Dataset items:
##############################

-- ==== Sys2Proof/Tests/Slice0.lean ====
section
/-!
SUPPORT. Tests: an ill-formed command for the check of WellFormed; steps whose outcome the spec gives in numbers; and for
each statement of Obligations a state and operands that meet its hypotheses (test_hyps_…), clause by clause.
-/
namespace Sys2Proof.Tests
open Sys2Proof Sys2Proof.Machine

/-! ### States -/

/-- The machine right after reset. -/
def R : State := State.reset

/-- An instance RUNNING. -/
def up (u : Inst) (s : State) : State := s.setReg (pgState u) 1

/-- Device time and phase. -/
def timed (t p : Nat) (s : State) : State :=
  { s with clock := { s.clock with time := BitVec.ofNat 64 t, phase := BitVec.ofNat 24 p } }

/-- After SEAL. -/
def sealed (s : State) : State := s.setReg Reg.SEC.SEAL_STATUS 0x80000000

/-- TMU running in an epoch that has begun. -/
def T : State := up U.tmu R

/-- Port n RUNNING with its link UP. -/
def ported (n : Nat) (s : State) : State := (up (U.nix n) s).setFld (Reg.NIX.LINK_STATUS n) 2 0 3

/-- A window of a kind, for stream 0, on tile 0 when it is a TILE window. -/
def window (kind : Nat) : PlanWindow :=
  { (default : PlanWindow) with kind := kind, start := 100, latest := 200, deadline := 300, tiles := if kind = 2 then 1 else 0,
                                emit := kind == 2 }

/-- A plan of windows. -/
def plan (l : List PlanWindow) : Plan := { (default : Plan) with windows := l }

/-- A run of a window. -/
def winRun (st : WinSt) : WinRun := { WinRun.waiting with st := st }

/-- TMU and PLE running a plan of one window, the window in some state. -/
def planned (e : PlanWindow) (r : WinRun) : State :=
  let s := up U.ple T
  { s with ple := { s.ple with plan := some (plan [e]), wins := [(0, r)] } }

/-- Every controller in a condition. -/
def ctl (d : Dmc) (s : State) : State := { s with dram := { s.dram with ctl := (List.range 16).map fun i => (i, d) } }

/-- A controller after initialisation. -/
def warm : Dmc := { Dmc.cold with initDone := true }

/-- No window event, and no record, falls due before a moment. -/
def calmB (s : State) (key : Nat) : Bool :=
  match s.ple.plan with
  | none => true
  | some p => !s.planRuns || ((s.handOver p).isEmpty &&
      match s.nextEvent p with
      | none => true
      | some (m, w, _) => decide (key ≤ eventKey m w))

theorem calm_of {s : State} {key : Nat} (h : calmB s key = true) : s.calm key := by
  intro p hp hr
  unfold calmB at h
  rw [hp] at h
  simp only [hr, Bool.not_true, Bool.false_or, Bool.and_eq_true, List.isEmpty_iff] at h
  refine ⟨h.1, fun m w e he => ?_⟩
  have h2 := h.2
  rw [he] at h2
  exact of_decide_eq_true h2

/-- The same where no plan is in effect. -/
theorem calm_of_none {s : State} {key : Nat} (h : s.ple.plan = none) : s.calm key := by
  intro p hp
  rw [h] at hp
  cases hp

/-! ### Well-formedness -/

/-- A port, a tile, a decode core or an instance beyond Table 1.1 is ill-formed; the last of each is well formed. -/
theorem test_wf_refuses : (Instr.linkUp 12).wf = false ∧ (Instr.swapInDone 72).wf = false ∧
    (Instr.decodeChargeStop 24).wf = false ∧ (Instr.runWrite (U.lns 8) true).wf = false ∧
    (Instr.nop ⟨72, 0, 0, 0, 0, 0⟩).wf = false ∧ (Instr.runWrite ⟨.tmu, 1⟩ true).wf = false ∧
    (Instr.linkUp 11).wf = true ∧ (Instr.swapInDone 71).wf = true ∧ (Instr.decodeChargeStop 23).wf = true := by decide

/-- An ill-formed command names no instance and is a fault. -/
theorem test_wf_fault : exec (.linkUp 12) R = .fault .noSuchInstance := rfl

/-! ### Power, clocks, reset (18) -/

theorem test_hyps_ColdResetRestartsCoreDie : (0 : BitVec 2) = 0 ∧ (3 : BitVec 2) ≠ 0 ∧ 2 ≤ (2 : BitVec 2).toNat := by decide

theorem test_hyps_StepRunsFrontCommand : R.pending = [] := rfl

theorem test_hyps_RailsTripAndClocksOfTheCore :
    R.on ∧ 540 ≤ signedN 12 ((R.setFld Reg.DEVCTL.TEMP 11 0 540).rfld Reg.DEVCTL.TEMP 11 0) ∧
    R.rbit Reg.DEVCTL.CLK_STATUS 0 = false ∧ R.rbit Reg.DEVCTL.CLK_STATUS 1 = false ∧ R.rbit Reg.DEVCTL.CLK_STATUS 2 = false ∧
    R.linkPm ≠ 3 ∧ R.linkPm ≠ 4 ∧ Regs.wf R = true ∧ R.rbit Reg.DEVCTL.CLK_STATUS 3 = false ∧ R.runState U.tmu < 3 ∧
    (let s := R.setReg (pgState U.tmu) 3
     s.on ∧ Regs.wf s = true ∧ s.rbit Reg.DEVCTL.CLK_STATUS 3 = false ∧ 3 ≤ s.runState U.tmu) ∧
    (∀ b < 4, (R.setBit Reg.DEVCTL.CLK_STATUS b).rbit Reg.DEVCTL.CLK_STATUS b = true) ∧
    (R.setFld Reg.PEP.LINK_STATUS 14 12 3).linkPm = 3 ∧ (R.setFld Reg.PEP.LINK_STATUS 14 12 4).linkPm = 4 := by decide

theorem test_hyps_HeldCoreDieIgnoresCommands :
    let s : State := { R with power := { R.power with core := .held } }
    s.power.core ≠ .running ∧ (Instr.warmResetComplete).ofMeter = false ∧ Instr.warmResetComplete ≠ .powerDown := by decide

/-- A rail fault holds the core die, and only POR_N frees it (R442). -/
theorem test_rail_fault_holds :
    (match exec (.railFault .vddq) R with | .next s => (s.power.core, s.power.pwrFaultN) | _ => (.running, true)) = (.held, false) := by
  decide

theorem test_hyps_AvsTargetAndJunctionLimit :
    (700 ≤ 850 ∧ 850 ≤ 850 ∧ 850 % 5 = 0) ∧ R.on ∧ Regs.wf R = true ∧ (true && !true) = false ∧
    500 < signedN 12 501 ∧ R.power.thermN = true ∧ signedN 12 480 ≤ 500 - 20 ∧ signedN 12 500 ≤ 500 ∧
    ({ R with power := { R.power with thermN := false } } : State).power.thermN = false ∧ 500 - 20 < signedN 12 481 := by decide

/-- 125 °C is not above the maximum of an A part, 125.25 °C is (R453). -/
theorem test_tj_high : (match exec (.tjHigh 500) R with | .next s => s.power.thermN | _ => false) = true ∧
    (match exec (.tjHigh 501) R with | .next s => s.power.thermN | _ => true) = false := by decide

theorem test_hyps_UncoveredAccessIsRecorded :
    R.bus ∧ locate 0x0003C000 = .page U.ple 0xC000 ∧ locate 0x0FFFFFFC = .hole ∧ R.has U.ple = true ∧ R.runState U.ple ≠ 4 ∧
    locate 0x01000004 = .ring 0 4 ∧ locate 0x03000004 = .fence 0 4 ∧ R.runState U.pep ≠ 4 := by decide

theorem test_hyps_RegisterWriteFollowsAccessCodes :
    R.bus ∧ R.live? (U.dmc 15) ∧
    (∃ d, (descsOf .dmc).find? (fun d => d.covers 0x58) = some d ∧ BitVec.ofNat 32 d.w1c = 0 ∧ d.rwl ≠ 0 ∧ d.rws = 0 ∧ d.boot = 0) ∧
    (∃ d, (descsOf .nix).find? (fun d => d.covers 0x40) = some d ∧ BitVec.ofNat 32 d.w1c = 0 ∧ d.rws ≠ 0 ∧ d.rwl = 0 ∧ d.boot = 0) ∧
    R.servesWindows (U.dmc 15) = false ∧ R.runState (U.nix 11) = 0 ∧ (up (U.nix 11) R).runState (U.nix 11) ≠ 0 ∧
    R.isSealed = false ∧ (sealed R).isSealed = true := by
  refine ⟨by decide, by decide, ⟨_, rfl, by decide⟩, ⟨_, rfl, by decide⟩, by decide⟩
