/-! ## Refresh, flush and timing select -/

/-- R47, R48: CONTEXT_REFRESH CHANNEL(c) on a RUNNING channel becomes pending; on any other the context reloads at once
from the table as it stands, the requested id kept and an empty context left empty; where that changes the cadence mode the
tracker takes the state of the new mode, at phase 0 in a forced film mode, keeps its history and its counter, and raises
CADENCE when its state's name changes (R82); nothing else changes, and the reply names the channel.  A channel with a
refresh pending is refused BUSY, and so is a refresh while all four operation slots are in flight (R152, R153); a channel
above 3 is refused RANGE.  That CADENCE comes before the reply is the model's choice (log 6). -/
def Obligations.ContextRefreshOfChannel : Prop :=
  ∀ (s : State) (tag : Byte) (c : Chan), s.dev.Ready → s.dev.tagInUse tag = false →
    let ch := s.dev.chan c
    let p := [0, BitVec.ofNat 8 c.val]
    let context := ch.context.map fun x => reloadContext s.dev.profiles ch.settings x.requested
    (s.dev.isPending .refresh c = true ∨ 4 ≤ s.dev.ops.length →
      exec (.contextRefresh tag p) s = .next { s with dev := s.dev.answer tag 0x40 .busy [] }) ∧
    (s.dev.isPending .refresh c = false → s.dev.ops.length < 4 → ch.state = .running →
      exec (.contextRefresh tag p) s = .next { s with
        dev := { s.dev with ops := s.dev.ops ++ [⟨tag, .refresh .channel, [⟨c, .clear, none⟩], .none⟩] } }) ∧
    (s.dev.isPending .refresh c = false → s.dev.ops.length < 4 → ch.state ≠ .running →
      ∃ u cadence, exec (.contextRefresh tag p) s = .next u ∧
        (let tracker := { ch.tracker with cadence := cadence }
        let reloaded := s.dev.setChan c { ch with context := context, tracker := tracker }
        u = { s with
          dev := (reloaded.cadenceTold c ch.tracker tracker .forced).answer tag 0x40 .ok [0, BitVec.ofNat 8 (2 ^ c.val)] } ∧
        u.dev.chan c = { ch with context := context, tracker := tracker }) ∧
        (ch.context.map (·.params.mode) = context.map (·.params.mode) → cadence = ch.tracker.cadence) ∧
        (∀ x x', ch.context = some x → context = some x' → x.params.mode ≠ x'.params.mode →
          cadence = match x'.params.mode with
            | .auto => .seek
            | .forceVideo => .forcedVideo
            | .force22 => .forced22 0
            | .force32 => .forced32 0) ∧
        Device.KeepsRest c s.dev u.dev ∧ u.dev.ops = s.dev.ops ∧ u.dev.dropLog = s.dev.dropLog) ∧
    (∀ b : Byte, 3 < b.toNat → exec (.contextRefresh tag [0, b]) s =
      .next { s with dev := s.dev.answer tag 0x40 .range [] })

/-- R47, R48: a refresh of ALL scope takes all four channels as its targets; one of PROFILE scope takes the channels that
use the profile, and all four, coarsened to ALL, while a plan commit is pending on any channel.  On the targets that are
not RUNNING it is carried out at once, in ascending order (log 6), with the tracker told of a change of mode (R82); on the
RUNNING ones it becomes pending.  It completes when taken where no target RUNS, and so with no target.  With a refresh
pending on a target, or all four operation slots in flight (R152, R153), it is refused BUSY; a profile above 31 and a scope
of WINDOW or above are refused RANGE. -/
def Obligations.RefreshTargetsByScope : Prop :=
  ∀ (s : State) (tag : Byte) (id : Nat) (b : Byte), s.dev.Ready → s.dev.tagInUse tag = false →
    let users := ([0, 1, 2, 3] : List Chan).filter fun c =>
      (s.dev.chan c).context.any fun x => decide (x.requested = id) || decide (x.source = id)
    let running := fun c : Chan => decide ((s.dev.chan c).state = .running)
    let asks := fun (p : List Byte) (scope : RefreshScope) (cs : List Chan) =>
      let answered := fun dev : Device => exec (.contextRefresh tag p) s = .next { s with dev := dev }
      let done := cs.foldl (fun u c =>
        let ch := s.dev.chan c
        let context := ch.context.map fun x => reloadContext s.dev.profiles ch.settings x.requested
        let tracker := ch.tracker.told ch.context context none
        if running c then u
        else (u.setChan c { ch with context := context, tracker := tracker }).cadenceTold c ch.tracker tracker .forced) s.dev
      ((∃ c ∈ cs, s.dev.isPending .refresh c = true) ∨ 4 ≤ s.dev.ops.length →
        answered (s.dev.answer tag 0x40 .busy [])) ∧
      ((∀ c ∈ cs, s.dev.isPending .refresh c = false) → s.dev.ops.length < 4 →
        ((∃ c ∈ cs, running c = true) → answered { done with
          ops := s.dev.ops ++ [⟨tag, .refresh scope,
            cs.map fun c => ⟨c, if running c then .clear else .done, none⟩, .none⟩] }) ∧
        ((∀ c ∈ cs, running c = false) → answered (done.answer tag 0x40 .ok [scope.code, chanSet cs])))
    asks [2, b] .all [0, 1, 2, 3] ∧
    (id ≤ 31 → (∃ c, s.dev.isPending .commit c = true) → asks ([1] ++ byte1 id) .all [0, 1, 2, 3]) ∧
    (id ≤ 31 → (∀ c, s.dev.isPending .commit c = false) → asks ([1] ++ byte1 id) .profile users) ∧
    (31 < b.toNat → exec (.contextRefresh tag [1, b]) s = .next { s with dev := s.dev.answer tag 0x40 .range [] }) ∧
    (∀ b', 2 < b'.toNat → exec (.contextRefresh tag [b', b]) s =
      .next { s with dev := s.dev.answer tag 0x40 .range [] })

##############################

Task objective:
Transcribe only the lines from the beginning of the entries to the line with "instance RUNNING. -/", inclusive, exactly as written.

Solution to this exercise:
-- ==== Sys2Proof/Tests/Slice0.lean ====
section
/-!
SUPPORT. Tests: an ill-formed command for the check of WellFormed; steps whose outcome the spec gives in numbers; and for
each statement of Obligations a state and operands that meet its hypotheses (test_hyps_…), clause by clause.
-/
namespace Sys2Proof.Tests
open Sys2Proof Sys2Proof.Machine

/-! ### States -/

/-- The machine right after reset. -/
def R : State := State.reset

/-- An instance RUNNING. -/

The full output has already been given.